はい。床が脊柱を支え、膝の開き具合だけで強度を調整できるため、初心者に優しい股関節ストレッチのひとつです。初めは小さな可動域と短いホールドから始め、徐々に進めてください。

### 仰向け縫工筋ストレッチと座位バタフライストレッチの違いは何ですか？

どちらも内ももと股関節を伸ばしますが、仰向けバージョンでは体幹と腰背部への負担がなくなり、テンションが脊柱ではなくターゲットの筋肉にかかります。上体を起こして座ると背中が丸まったり股関節に力が入ったりする場合は、通常こちらのほうがおすすめです。

### 仰向け縫工筋ストレッチ中、足は合わせたほうがいいですか、それとも足首を交差させますか？

両足の裏を合わせると内ももと鼠径部が重点的に伸び、膝をやや開いたままかかとを引き寄せると、縫工筋の股関節前面のラインに効きやすくなります。両方試して、関節の引っかかりがなく快適な引っ張りを得られるほうを使ってください。

### 仰向け縫工筋ストレッチはどのくらいの時間キープすべきですか？

ほとんどの人には1回20〜40秒を2〜3回繰り返すのが効果的です。ポジションが完全に楽になり、呼吸もリラックスして保てるようになれば、1分までのロングホールドでも問題ありません。

### 仰向け縫工筋ストレッチで、股関節の前面よりも鼠径部に強く感じるのはなぜですか？

膝が大きく開くほど内転筋がストレッチを引き継ぎます。膝の位置をやや狭め、かかとを体から少し遠ざけると、感覚が縫工筋のある股関節の前内側へ移ります。

### 仰向け縫工筋ストレッチは毎日行っても大丈夫ですか？

はい。このポジションでの優しい股関節の静的ストレッチは、長時間座る人や定期的にランニングをする人には、毎日行っても基本的に問題ありません。組織は無理な強引なアプローチではなく、継続的でリラックスした刺激に応えるため、強度は軽めに保ってください。
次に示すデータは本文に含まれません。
/-- Refused: a command comes from the ring of one of 4,096 zones. -/
theorem test_ill_formed_command_rings :
    ([
      .relraxCommandDone (.ring 4096),
      .identity (.ring 4096),
      .inventory (.ring 4096),
      .system (.ring 4096),
      .regRead (.ring 4096),
      .regWrite (.ring 4096),
      .zoneCreate (.ring 4096),
      .zoneActivate (.ring 4096),
      .zoneStop (.ring 4096),
      .zoneDestroy (.ring 4096),
      .zoneReset (.ring 4096),
      .zoneStatus (.ring 4096),
      .vcoreBind (.ring 4096),
      .vcoreUnbind (.ring 4096),
      .vcoreStart (.ring 4096),
      .vcoreStop (.ring 4096),
      .imageRead (.ring 4096),
      .imageRelease (.ring 4096),
      .pageAssign (.ring 4096),
      .pageRelease (.ring 4096),
      .pageMap (.ring 4096),
      .pagePin (.ring 4096),
      .cellar (.ring 4096),
      .poolAdd (.ring 4096),
      .poolRemove (.ring 4096),
      .listMove (.ring 4096),
      .listMark (.ring 4096),
      .listRead (.ring 4096),
      .memRetrain (.ring 4096),
      .portStatus (.ring 4096),
      .portSet (.ring 4096),
      .portRetrain (.ring 4096),
      .lostRead (.ring 4096),
      .start (.ring 4096),
      .halt (.ring 4096),
      .refresh (.ring 4096),
      .orphanRead (.ring 4096),
      .subStatus (.ring 4096),
      .history (.ring 4096),
      .faultAck (.ring 4096),
      .logRead (.ring 4096),
      .errRelease (.ring 4096),
      .logNote (.ring 4096),
      .coreRead (.ring 4096),
      .retireClear (.ring 4096),
      .coreRelieve (.ring 4096),
      .merSource (.ring 4096),
      .vintageChange (.ring 4096),
      .configRead (.ring 4096),
      .configExport (.ring 4096),
      .keyLoad (.ring 4096),
      .keyScrub (.ring 4096),
      .granuleTag (.ring 4096),
      .granuleUntag (.ring 4096),
      .ucodeLoad (.ring 4096),
      .ucodeKey (.ring 4096),
      .flashUpdate (.ring 4096),
      .domainOff (.ring 4096),
      .domainOn (.ring 4096),
      .domainCancel (.ring 4096),
      .powerDown (.ring 4096),
      .moduleReset (.ring 4096) (strapsSel 0)] : List Instr).all (fun i => !i.wf) = true := by
  decide

/-- Refused: BOOT_SEL, controllers, reports, device lists. -/
theorem test_ill_formed_straps_and_pins :
    ([
      .standbyPowerOn (strapsSel 2),
      .bondedWatchdogExpiry (strapsSel 2),
      .resetLPulse 20000 (strapsSel 2),
      .moduleReset .host (strapsSel 2),
      .perstInput 2,
      .pcieLinkDown 2,
      .pcieInboundRequest ⟨2, 0, 0, none, 4⟩,
      .pcieInboundRequest ⟨0, 65536, 0, none, 4⟩,
      .pcieInboundRequest ⟨0, 0, 2 ^ 64, none, 4⟩,
      .discoveryDone ⟨[], [65536]⟩,
      .pcieLinkUp 2 5 16,
      .perstInputRelease 2,
      .faultReport (rep0 0 0),
      .faultReport (rep0 0x16 0),
      .faultReport (rep0 1 6),
      .faultReport { rep0 1 0 with reason := 256 },
      .faultReport { rep0 1 0 with zone := 4096 },
      .faultReport { rep0 1 0 with quad := some 4 }] : List Instr).all (fun i => !i.wf) = true := by
  decide

/-- A command in its ranges is well formed. -/
theorem test_well_formed :
    ([
      .ldiz (slotAt 271 .i0) 1 0 0,
      .registerWrite ⟨ioq 4095, 0, 8⟩ 0,
      .sync 11 0 0 65535,
      .rdshared (cohReq ⟨65535, 3⟩) .clean,
      .flitRoute (flitTo 65535 1023) .good,
      .frameReceive 11 (frameOf 4095 [flitTo 0 0]),
      .jmw 11 (jrec 4),
      .faultReport (rep0 0x15 5),
      .moduleReset (.ring 4095) (strapsSel 1),
      .zoneResetStepDone 4095 8] : List Instr).all Instr.wf = true := by
  decide
/-! ## The hypotheses of the statements are met -/

/-- A code segment of 1 GiB at 0. -/
def segCode : SegReg := ⟨0, 0x3FFFFFFF, 0x0010, 1⟩

/-- Core 0 runs in that code segment, with these registers. -/
def ready (f : CoreRegs → CoreRegs) : State :=
  updCore State.reset 0 (fun c => { c with power := true, run := true, regs := f (c.regs.setSeg 13 segCode) })

/-- A readable and writable segment of 64 KiB at 1 MiB. -/
def seg64k : SegReg := ⟨0x100000, 0xFFFF, 0x000C, 1⟩

/-- The same at privilege, with a data segment s1, a data stack and a return stack, both empty. -/
def stacked : State := ready (fun r =>
  { ((r.setSeg 1 seg64k).setSeg 14 seg64k).setSeg 15 seg64k with rsp := 0x10000, dsp := 0x10000 })

theorem test_queue_front :
    (match step { State.reset with pending := [.merPpsOutEdge] } with
      | .next t => t.pending.isEmpty
      | _ => false) = true := by
  decide

theorem test_queue_empty : State.reset.pending = [] := by decide

/-- A sound memory that holds a byte. -/
theorem test_memory_sound : Memory.sound { State.reset.mem with bytes := [(128, 7)] } := by
  refine ⟨by decide, ?_⟩
  intro fl h
  cases h

/-- The lock is set in some state, and a BWDR in front of the queue is no module reset. -/
theorem test_lock_set :
    let s := { State.reset with
      bnd := { State.reset.bnd with wdgLock := true }
      pending := [.storeDrain 0] }
    s.bnd.wdgLock = true ∧ (match step s with
      | .next _ => true
      | _ => false) = true := by
  decide

theorem test_retirement_stands :
    let s := { State.reset with rlx := { State.reset.rlx with flash := { State.reset.rlx.flash with retired := [(3, true)] } } }
    retirementStands s 3 ∧ (match step s with
      | .next _ => true
      | _ => false) = true := by
  unfold retirementStands
  decide

theorem test_customer_key :
    let s := { State.reset with rlx := { State.reset.rlx with flash := { State.reset.rlx.flash with custKey := some [] } } }
    s.rlx.flash.custKey = some [] ∧ (match step s with
      | .next _ => true
      | _ => false) = true := by
  decide
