-- ==== Sys2Proof/Certificates/Slice0/Obligations.lean ====
section
/-! DEFINITION. The statements for the provers. Each docstring names the rules of spec/ a statement formalises. -/

open Sys2Proof Sys2Proof.Machine

/-! ## Encoding and decoding -/

/-- Decoding the bytes of a well-formed instruction, whatever follows them, gives it back (R60 to R88). -/
def Obligations.DecodeEncode : Prop :=
  ∀ (m : Mode) (i : Instr) (rest : List Byte), i.wf m = true → decode m (encode i ++ rest) = .ok (i, rest)

/-- What the decoder accepts is well-formed in the mode, and the bytes it took are exactly that instruction's encoding: no
bit of an accepted byte sequence is ignored or invented (R63 to R66, R89). -/
def Obligations.EncodeDecode : Prop :=
  ∀ (m : Mode) (bs rest : List Byte) (i : Instr),
    decode m bs = .ok (i, rest) → i.wf m = true ∧ encode i ++ rest = bs

/-- The length used to advance `pc` is the number of bytes of the encoding, 2 to 13 for an admitted spelling (R61). The
bound is that of the bytes counted as in log entry 23. -/
def Obligations.InstructionLength : Prop :=
  ∀ (m : Mode) (i : Instr), i.wf m = true →
    (encode i).length = i.form.length ∧ 2 ≤ (encode i).length ∧ (encode i).length ≤ 13

/-- After admitted prefixes and one of the six opcode bytes, a ModRM `reg` field of 4 to 7 is refused as the shift group,
whatever follows (R92). -/
def Obligations.ShiftGroupRefused : Prop :=
  ∀ (m : Mode) (l : List Legacy) (rex : Option Rex) (op modrm : Byte) (rest : List Byte),
    legacyOk m l = true → (rex.isSome = true → m = .mode64) → op.toNat ∈ [0xC0, 0xC1, 0xD0, 0xD1, 0xD2, 0xD3] →
    4 ≤ modrm.toNat / 8 % 8 →
    decode m (l.map legacyByte ++ rexBytes rex ++ op :: modrm :: rest) = .error .shiftGroup

/-- After admitted prefixes, a byte that is no opcode of a rotate is refused; outside `Mode64` the bytes 40H to 4FH are such
bytes, and after a REX prefix so are the prefix bytes (R64, R66, R88 step 3). -/
def Obligations.NotARotateRefused : Prop :=
  ∀ (m : Mode) (l : List Legacy) (rex : Option Rex) (op : Byte) (rest : List Byte),
    legacyOk m l = true → (rex.isSome = true → m = .mode64) → op.toNat ∉ [0xC0, 0xC1, 0xD0, 0xD1, 0xD2, 0xD3] →
    (rex = none → op.toNat ∉ [0x26, 0x2E, 0x36, 0x3E, 0x64, 0x65, 0x66, 0x67, 0xF0, 0xF2, 0xF3] ∧
      (m = .mode64 → op.toNat / 16 ≠ 4)) →
    decode m (l.map legacyByte ++ rexBytes rex ++ op :: rest) = .error .notARotate

/-- A prefix combination that R63 does not admit is refused, whatever follows; F2H and F3H by their own name. Which reason
is named first is the model's choice (log entry 23). -/
def Obligations.PrefixesRefused : Prop :=
  ∀ (m : Mode) (l : List Legacy) (rest : List Byte), legacyOk m l = false →
    (∃ e, decode m (l.map legacyByte ++ rest) = .error e) ∧
      (.rep ∈ l ∨ .repne ∈ l → decode m (l.map legacyByte ++ rest) = .error .repPrefix)
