end Sys2Proof.Machine
end

section
/-! PROOFS. The statements of `60_exceptions.md`: `#AC(0)` and its condition, and `#PF` at the first byte that `Translate`
refuses, with its code. -/

namespace Sys2Proof.Machine

/-! ## The faults after the segment conditions -/

/-- Without LOCK and under the default order `#AC`, then `#PF`, is reported where the segment and canonical conditions pass
(`60_exceptions.md` R211). -/
theorem exec_fault_after_segment {i : Instr} {s : State} {x : Access} {e : Fault} (hwf : i.wf s.mode = true)
    (hlock : i.form.lock = false) (horder : s.params.faultOrder = FaultClass.defaultOrder)
    (hdest : destOf i.form s = .mem x) (hseg : s.segCheck x = none) (hcanon : s.canonCheck x = none)
    (hfault : (s.alignCheck x).or (s.pageCheck x) = some e) : exec i s = .fault e := by
  rw [exec_eq_execRotate, execRotate_fault, State.faultOf_default _ _ _ horder, hlock, hdest]
  refine ⟨existsInMode_of_wf hwf, ?_⟩
  simp only [State.classFault, Bool.false_eq_true, if_false, hseg, hcanon, Option.none_or, hfault]

/-! ## The alignment check -/

/-- The conditions under which an access raises `#AC(0)` (`60_exceptions.md` R208, `20_memory.md` R51). -/
theorem State.alignCheck_misaligned {s : State} {x : Access} (hmode : s.mode ≠ .real16)
    (henabled : s.params.alignCheckEnabled = true) (hmisaligned : ¬x.n ∣ (s.accessLinear x).toNat)
    (huser : s.params.cpl = 3 ∨ s.mode = .v86) : s.alignCheck x = some (.ac 0) :=
  if_pos ⟨hmode, henabled, mt Nat.dvd_of_mod_eq_zero hmisaligned, s.atCpl3_iff.mpr huser⟩

/-- A byte is always aligned, so a misaligned operand has 2, 4 or 8 bytes (`60_exceptions.md` R208). -/
theorem OpSize.bytes_of_misaligned {z : OpSize} {a : Nat} (h : ¬z.bytes ∣ a) : z.bytes ∈ [2, 4, 8] := by
  cases z with
  | b8 => exact absurd (one_dvd a) h
  | b16 | b32 | b64 => decide

/-- Settles O48: the alignment check answers exactly under its condition, and it alone has the fault `#AC`. -/
theorem alignmentFault : Obligations.AlignmentFault := by
  intro i s x hwf hlock hdest cond
  have hbytes : i.form.size.bytes = x.n := by rw [destOf_mem i.form s x hdest]
  refine ⟨?_, fun code hexec => ?_⟩
  · rintro ⟨_, hmisaligned, henabled, hmode, huser⟩ horder hseg hcanon
    rw [hbytes] at hmisaligned
    refine exec_fault_after_segment hwf hlock horder hdest hseg hcanon ?_
    rw [State.alignCheck_misaligned hmode henabled hmisaligned huser, Option.some_or]
  · rcases faultCauses i s _ hexec with ⟨_, hud⟩ | ⟨y, hy, hcode, hmode, henabled, huser, hmisaligned⟩
    · cases hud
    · obtain rfl : x = y := Dest.mem.inj (hdest.symm.trans hy)
      exact ⟨hcode, OpSize.bytes_of_misaligned hmisaligned, hmisaligned, henabled, hmode, huser⟩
### 膝が床に届かない場合はどうすればいいですか？

それは完全に正常なことで、フォームが悪いサインではありません。外ももの下に丸めたタオルや低めのクッションを当てて脚を完全にリラックスさせ、膝を押し下げるのではなく、数週間かけて可動域が向上するのを待ちましょう。

### 仰向け縫工筋ストレッチを行うベストなタイミングはいつですか？

レッグトレーニング、ランニング、サイクリングの後や、筋肉が温まっている夜のモビリティルーティンの一部として最適です。重い下半身のリフティングの直前の長い静的ホールドは避けてください。